Win some, lose some: a kit review

After pulling out a selection of kits to consider which would work best in the scene I had in mind to make around my newly jazzy chair, it seemed silly to put them away again, especially as I'm trying, this time round, to make some progress and some room.

(Let's ignore the irony of putting together a kit to make some room in the kit stash, and ending up with an object that takes up more room, but somewhere else, shall we?)

Of the kits, option 4 (the Mid-century modern dresser (walnut) by Mini Materials, priced at US$20, but now discontinued) seemed the best place to start, as I already had all the pieces laid out, and it looked like it had been designed to basically snap together. 

I ignored the tiny tube of super glue that they had supplied with the kit, and instead went with my trusty Weldbond.

As I thought it was a very quick build (I put the first parts together during a half-hour lunch break, and also managed to make and eat lunch as well as start on option 3), and the instructions, although very clear, were hardly needed (even, so they also provide a video to guide you through construction!)
One-twelfth scale modern miniature kit of a mid-century modern dresser, in walnut
Because the walnut plywood pieces had the woodgrain on both sides, I was able to choose which side of the piece I wanted showing on the outside: and I was impressed that they chose to use the walnut plywood for internal structural pieces (and the base) that I would never (or seldom) see again. In fact I did have a moment where I considered how much extra work I'd be creating for myself if I replaced them so I could use them later in another project.
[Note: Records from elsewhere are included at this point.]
/-! The PPU's dots -/

/-- R393 (with R351): from position (0, 0) a frame lasts 89342 dots, or 89341 when the frame is odd and background rendering
is enabled; after that many dots the position is (0, 0) again and the parity has changed, and at no dot before is it (0, 0).
That the parity changes at the wrap to scanline 0 is the spec's decision D11. -/
def Obligations.FrameLength : Prop :=
  ∀ s : State, s.ppu.scanline = 0 → s.ppu.dot = 0 →
    let n := if s.ppu.oddFrame = true ∧ s.ppu.bgEnable = true then 89341 else 89342
    (executeCycles n s).ppu.position = 0 ∧ (executeCycles n s).ppu.oddFrame = !s.ppu.oddFrame ∧
    ∀ k, 0 < k → k < n → (executeCycles k s).ppu.position ≠ 0

/-- R354 (with R352): from position (0, 0), with VBL not suppressed and no register access between the dots, the VBL flag is
1 after each of the first 6820 dots and 0 after every later dot of the frame, whose length is that of `FrameLength`; the
sprite-0 and overflow flags are 0 after dot 6821. -/
def Obligations.VblDots : Prop :=
  ∀ s : State, s.ppu.scanline = 0 → s.ppu.dot = 0 → s.ppu.suppressVbl = false →
    let n := if s.ppu.oddFrame = true ∧ s.ppu.bgEnable = true then 89341 else 89342
    (∀ k, 1 ≤ k → k ≤ 6820 → (executeCycles k s).ppu.vbl = true) ∧
    (∀ k, 6821 ≤ k → k ≤ n → (executeCycles k s).ppu.vbl = false) ∧
    (executeCycles 6821 s).ppu.sprite0Hit = false ∧ (executeCycles 6821 s).ppu.overflow = false

/-- R353 (with R335): "With Ctrl bit 7 set and no Status reads, running the PPU for one full frame raises NMI exactly once
(at the VBL set dot + 2)": of the dots of a frame from position (0, 0) only the third requests it, and none does when Ctrl
bit 7 is clear or the NMI is suppressed; the request is the CPU's NMI request (R402). -/
def Obligations.NmiOncePerFrame : Prop :=
  ∀ s : State, s.ppu.scanline = 0 → s.ppu.dot = 0 →
    let n := if s.ppu.oddFrame = true ∧ s.ppu.bgEnable = true then 89341 else 89342
    (∀ k, k < n → ((executeCycles k s).ppu.requestsNmi = true ↔
      k = 2 ∧ s.ppu.ctrl.getLsbD 7 = true ∧ s.ppu.suppressNmi = false)) ∧
    (∀ t : State, (executeDot t).pending = if t.ppu.requestsNmi = true then t.pending.requestNmi else t.pending) ∧
    (executeCycles 3 s).ppu.suppressVbl = false ∧ (executeCycles 3 s).ppu.suppressNmi = false
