/-- What every meaning keeps. -/
theorem Stable.meaning (h : Stable P) {s : State} (m : Mnemonic) (o : Operand) (op : Byte) (hs : P s) :
    P (meaning m o op s) := by
  have fl : ∀ {t : State} {i : Nat} (b : Bool), i < 8 → i ≠ 5 → P t → P (t.setP (putBit t.p i b)) :=
    fun b hi h5 ht => h.setP _ (putBit_flagR hi h5 b) ht
  have br : ∀ (f : Byte → State → State), (∀ d, P (f d s)) →
      P (match o with | .rel d => f d s | _ => s) := by
    intro f hf
    cases o <;> first | exact hs | exact hf _
  have ro := h.readOperand o hs
  cases m
  case brk => change P (opBrk s); unfold opBrk; exact h.enterVector _ _ _ (h.setPc _ hs)
  case ora => change P (opOra o s); unfold opOra; exact h.logicToA _ ro
  case unl => change P (opUnl op s); unfold opUnl; exact h.setPc _ hs
  case slo => change P (opSlo o s); unfold opSlo; exact h.logicToA _ (h.modifyOperand _ shiftLeft_flagR o hs)
  case dop => change P (opDop o s); unfold opDop; exact h.readAndDiscard o hs
  case asl => change P (opAsl o s); unfold opAsl; exact h.modifyNZ _ shiftLeft_flagR o hs
  case php => change P (opPhp s); unfold opPhp; exact h.push _ hs
  case top => change P (opTop o s); unfold opTop; exact h.readAndDiscard o hs
  case bpl => exact br opBpl (fun d => by unfold opBpl; exact h.branchIf _ d hs)
  case clc => change P (opClc s); unfold opClc; exact fl _ (by omega) (by omega) hs
  case nop1 => change P (opNop1 s); unfold opNop1; exact hs
  case jsr => change P (opJsr o s); unfold opJsr; exact h.jumpTarget o (h.pushWord _ _ hs)
  case and => change P (opAnd o s); unfold opAnd; exact h.logicToA _ ro
  case rla => change P (opRla o s); unfold opRla; exact h.logicToA _ (h.modifyOperand _ rotateLeft_flagR o hs)
  case bit => change P (opBit o s); unfold opBit; exact h.setP _ bitFlags_flagR ro
  case rol => change P (opRol o s); unfold opRol; exact h.modifyNZ _ rotateLeft_flagR o hs
  case plp => change P (opPlp s); unfold opPlp; exact h.setP _ (fun _ => pulledStatus_flagR _) (h.pop hs)
  case bmi => exact br opBmi (fun d => by unfold opBmi; exact h.branchIf _ d hs)
  case sec => change P (opSec s); unfold opSec; exact fl _ (by omega) (by omega) hs
  case rti => change P (opRti s); unfold opRti; exact h.returnFromVector hs
  case eor => change P (opEor o s); unfold opEor; exact h.logicToA _ ro
  case sre => change P (opSre o s); unfold opSre; exact h.logicToA _ (h.modifyOperand _ shiftRight_flagR o hs)
  case lsr => change P (opLsr o s); unfold opLsr; exact h.modifyNZ _ shiftRight_flagR o hs
  case pha => change P (opPha s); unfold opPha; exact h.push _ hs
  case jmp => change P (opJmp o s); unfold opJmp; exact h.jumpTarget o hs
  case bvc => exact br opBvc (fun d => by unfold opBvc; exact h.branchIf _ d hs)
  case cli => change P (opCli s); unfold opCli; exact fl _ (by omega) (by omega) hs
  case rts => change P (opRts s); unfold opRts; exact h.setPc _ (h.popWord hs)
  case adc => change P (opAdc o s); unfold opAdc; exact h.addToA _ ro
  case rra => change P (opRra o s); unfold opRra; exact h.addToA _ (h.modifyOperand _ rotateRight_flagR o hs)
  case ror => change P (opRor o s); unfold opRor; exact h.modifyNZ _ rotateRight_flagR o hs
  case pla => change P (opPla s); unfold opPla; exact h.setP _ setNZ_flagR (h.setA _ (h.pop hs))
  case bvs => exact br opBvs (fun d => by unfold opBvs; exact h.branchIf _ d hs)
  case sei => change P (opSei s); unfold opSei; exact fl _ (by omega) (by omega) hs
  case sta => change P (opSta o s); unfold opSta; exact h.writeOperand o _ hs
  case sax => change P (opSax o s); unfold opSax; exact h.writeOperand o _ hs
  case sty => change P (opSty o s); unfold opSty; exact h.writeOperand o _ hs
  case stx => change P (opStx o s); unfold opStx; exact h.writeOperand o _ hs
  case dey => change P (opDey s); unfold opDey; exact h.setP _ setNZ_flagR (h.setY _ hs)
  case txa => change P (opTxa s); unfold opTxa; exact h.setP _ setNZ_flagR (h.setA _ hs)
  case bcc => exact br opBcc (fun d => by unfold opBcc; exact h.branchIf _ d hs)
  case tya => change P (opTya s); unfold opTya; exact h.setP _ setNZ_flagR (h.setA _ hs)
  case txs => change P (opTxs s); unfold opTxs; exact h.setSp _ hs
  case ldy => change P (opLdy o s); unfold opLdy; exact h.setP _ setNZ_flagR (h.setY _ ro)
  case lda => change P (opLda o s); unfold opLda; exact h.setP _ setNZ_flagR (h.setA _ ro)
  case ldx => change P (opLdx o s); unfold opLdx; exact h.setP _ setNZ_flagR (h.setX _ ro)
  case lax => change P (opLax o s); unfold opLax; exact h.setP _ setNZ_flagR (h.setX _ (h.setA _ ro))
  case tay => change P (opTay s); unfold opTay; exact h.setP _ setNZ_flagR (h.setY _ hs)
  case tax => change P (opTax s); unfold opTax; exact h.setP _ setNZ_flagR (h.setX _ hs)
  case bcs => exact br opBcs (fun d => by unfold opBcs; exact h.branchIf _ d hs)
  case clv => change P (opClv s); unfold opClv; exact fl _ (by omega) (by omega) hs
  case tsx => change P (opTsx s); unfold opTsx; exact h.setP _ setNZ_flagR (h.setX _ hs)
  case cpy => change P (opCpy o s); unfold opCpy; exact h.setP _ compareFlags_flagR ro
  case cmp => change P (opCmp o s); unfold opCmp; exact h.setP _ compareFlags_flagR ro
  case dcp => change P (opDcp o s); unfold opDcp; exact h.setP _ compareFlags_flagR (h.modifyOperand decrement (fun _ _ hp => hp) o hs)
  case dec => change P (opDec o s); unfold opDec; exact h.modifyNZ decrement (fun _ _ hp => hp) o hs
  case iny => change P (opIny s); unfold opIny; exact h.setP _ setNZ_flagR (h.setY _ hs)
  case dex => change P (opDex s); unfold opDex; exact h.setP _ setNZ_flagR (h.setX _ hs)
  case bne => exact br opBne (fun d => by unfold opBne; exact h.branchIf _ d hs)
  case cld => change P (opCld s); unfold opCld; exact fl _ (by omega) (by omega) hs
  case cpx => change P (opCpx o s); unfold opCpx; exact h.setP _ compareFlags_flagR ro
  case sbc => change P (opSbc o s); unfold opSbc; exact h.subFromA _ ro
  case isc => change P (opIsc o s); unfold opIsc; exact h.subFromA _ (h.modifyOperand increment (fun _ _ hp => hp) o hs)
  case inc => change P (opInc o s); unfold opInc; exact h.modifyNZ increment (fun _ _ hp => hp) o hs
  case inx => change P (opInx s); unfold opInx; exact h.setP _ setNZ_flagR (h.setX _ hs)
  case nop => change P (opNop s); unfold opNop; exact hs
  case usbc => change P (opUsbc o s); unfold opUsbc; exact h.subFromA _ ro
  case beq => exact br opBeq (fun d => by unfold opBeq; exact h.branchIf _ d hs)
  case sed => change P (opSed s); unfold opSed; exact fl _ (by omega) (by omega) hs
I was impressed with the added struts on the inside to hold things steady, but wished that they didn't have tabs showing through to the outside of the dresser, and that since they did, the designer had chosen to locate them so it looked like they were at the bottom of both 'drawers', not just the top set.
Side of a one-twelfth scale mid-century modern dresser kit, with tabs from internal pieces showing through on the outside of the dresser.
While I'm showing you a close-up view, I do like the fact that they have routed the front piece deeply enough to make it look like they are real drawers, and the handle details.

I struggled again with the look of the slots on the top of the dresser, feeling that they detract from the sleek mid-century modern line, but much admit they are growing on me:
Top of a one-twelfth scale mid-century modern dresser kit, with tabs from internal pieces showing through on the outside corners of the top.
Speaking of struggles, the only time I struggled with putting the kit together was when putting the back on: it didn't want to slot into place, but worked when I turned it around and then gave it a wiggle.

To sum up: I thought this kit was brilliantly sturdy and easy to construct for the price, and also liked that it needs no finishing once constructed. I'd be tempted to purchase some more of their kits (especially the walnut ones) if I wasn't so focused on killing off my mortgage, and the postage and exchange rates weren't so vile at the moment.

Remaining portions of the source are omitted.